The best thing about being responsible is the thrill of shunning responsibility. The more you have to do, the more you can enjoy not doing it. I am committed to around ninety hours of activities every week, and, as you might imagine, avoiding those commitments can be nearly orgasmic. This weekend should have been spent writing the ten, or so, pages worth of essays I have due this week, but I did something better, namely: nothing.
Friday I did nothing with one of my good friends, we watched some television, a couple of movies, and she read my palm; not particularly memorable, but it was pleasant. Saturday I slept. Sunday morning I missed church because I had gone camping the night before. Sunday evening I witnessed one of the most amazing concerts of my life; Monday could have been a productive day, but it wasn’t.
I went through a phase this summer when I felt the constant need to do something. Oddly enough, now that I have more to do than can possibly be done, I only want to do nothing. My father might say, “Idle hands are the devil’s playground” to which I might silently reply, “he sure knows how to throw a party!” Safe, responsible diversion can only be so fun, and only real danger and recklessness can get your adrenaline pumping. You only live once, so be careful; (but not too careful) surprisingly there can be more to life than excitement.
Some of the most wonderful moments in your life can happen when you aren’t doing anything. Listening to records until late at night when you should be writing your midterm paper, talking about whatever comes to mind is not really an activity, but its how friendships are built. Standing on a balcony appreciating the cityscape when you really should be studying for finals, not saying much, but enjoying the moment and the company you’re in; you are being idle, but in a truer sense you are living.

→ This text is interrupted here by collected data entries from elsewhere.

-- ==== Sys2Proof/Machine/Sequencing.lean ====
section
/-!
DEFINITION. Sequencing and window state (spec/42_sequencing.md): SEQ.ALLOC, SEQ.DIST, SEQ.NEWER, SEQ.ACCEPT, WIN.PUSH,
WIN.COVER, WIN.SLIDE, WIN.CLEAR.
-/

namespace Sys2Proof.Machine

/-- `SEQ.ALLOC(dst)` (R181): the number, and the state with the counter moved on modulo 256. -/
def seqAlloc (dst : Addr) (s : State) : Seq × State :=
  let n := peerGet s.nextTxSeq dst
  (n, s.setNextTxSeq dst (n + 1))

/-- `SEQ.DIST(a, b) = (a - b) mod 256` (R183). -/
def seqDist (a b : Seq) : Seq := a - b

/-- `SEQ.NEWER(a, b)` (R184): the sign test, with distance 128 newer neither way. -/
def seqNewer (a b : Seq) : Bool := decide (1 ≤ (seqDist a b).toNat) && decide ((seqDist a b).toNat ≤ 127)

/-- `SEQ.ACCEPT(src, n)` (R186): the verdict, the number to acknowledge, and the state after. -/
def seqAccept (src : Addr) (n : Seq) (s : State) : Verdict × Seq × State :=
  let e := peerGet s.expectedRxSeq src
  if n = e then (.inOrder, n, s.setExpectedRxSeq src (e + 1)) else (.notInOrder, e - 1, s)

/-- `WIN.PUSH(dst, entry)` (R189). -/
def winPush (dst : Addr) (e : WinEntry) (s : State) : State :=
  let g := peerGet s.gbn dst
  s.setGbn dst { g with window := g.window ++ [e] }

/-- `WIN.COVER` on a window (R190): membership by modular distance from the base. -/
def coverOf (w : List WinEntry) (n : Seq) : Option Nat :=
  match w with
  | [] => none
  | base :: _ => let d := (seqDist n base.seq).toNat; if d < w.length then some (d + 1) else none

/-- `WIN.COVER(dst, n)` (R190). -/
def winCover (dst : Addr) (n : Seq) (s : State) : Option Nat := coverOf (peerGet s.gbn dst).window n

/-- `WIN.SLIDE(dst, k)` (R191): the removed entries, oldest first, and the state after. -/
def winSlide (dst : Addr) (k : Nat) (s : State) : List WinEntry × State :=
  let g := peerGet s.gbn dst
  (g.window.take k, s.setGbn dst { g with window := g.window.drop k })

/-- `WIN.CLEAR(dst)` (R192): the removed entries, oldest first, and the state after. -/
def winClear (dst : Addr) (s : State) : List WinEntry × State :=
  let g := peerGet s.gbn dst
  (g.window, s.setGbn dst { g with window := [] })

/-! ### Meanings -/

/-- `SEQ.ALLOC` (R181). -/
def execSeqAlloc (dst : Addr) (s : State) : Answer := .next ((seqAlloc dst s).2.answer (.seq (seqAlloc dst s).1))

/-- `SEQ.DIST` (R183). -/
def execSeqDist (a b : Seq) (s : State) : Answer := .next (s.answer (.seq (seqDist a b)))

/-- `SEQ.NEWER` (R184). -/
def execSeqNewer (a b : Seq) (s : State) : Answer := .next (s.answer (.bool (seqNewer a b)))

/-- `SEQ.ACCEPT` (R186). -/
def execSeqAccept (src : Addr) (n : Seq) (s : State) : Answer :=
  let r := seqAccept src n s
  .next (r.2.2.answer (.accepted r.1 r.2.1))

/-- `WIN.PUSH` (R189); refused on a full window (U16, log 17). -/
def execWinPush (dst : Addr) (seq : Seq) (frame : Bytes) (last : Bool) (s : State) : Answer :=
  if windowHasRoom s dst then .next ((winPush dst (newWinEntry seq frame last) s).answer .nothing)
  else .refused .windowFull

/-- `WIN.COVER` (R190). -/
def execWinCover (dst : Addr) (n : Seq) (s : State) : Answer := .next (s.answer (.covered (winCover dst n s)))

/-- `WIN.SLIDE` (R191); refused outside `1 ≤ k ≤ len(window)` (U16, log 17). -/
def execWinSlide (dst : Addr) (k : Nat) (s : State) : Answer :=
  if 1 ≤ k ∧ k ≤ (peerGet s.gbn dst).window.length then
    .next ((winSlide dst k s).2.answer (.entries (winSlide dst k s).1))
  else .refused .slideOutOfRange

/-- `WIN.CLEAR` (R192). -/
def execWinClear (dst : Addr) (s : State) : Answer := .next ((winClear dst s).2.answer (.entries (winClear dst s).1))

end Sys2Proof.Machine
end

The people you care about most aren’t the people you do things with. The people you care about most are the people you spend time with when you aren’t doing anything. Eventually you get to a point where you don’t need an excuse to spend time together, you may even shun some responsibilities to do so. When you get there you know, “I really care about this person (or these people).” Those connections are what make life worth living, and they can only be built on the pillars of laziness, irresponsibility, and idleness.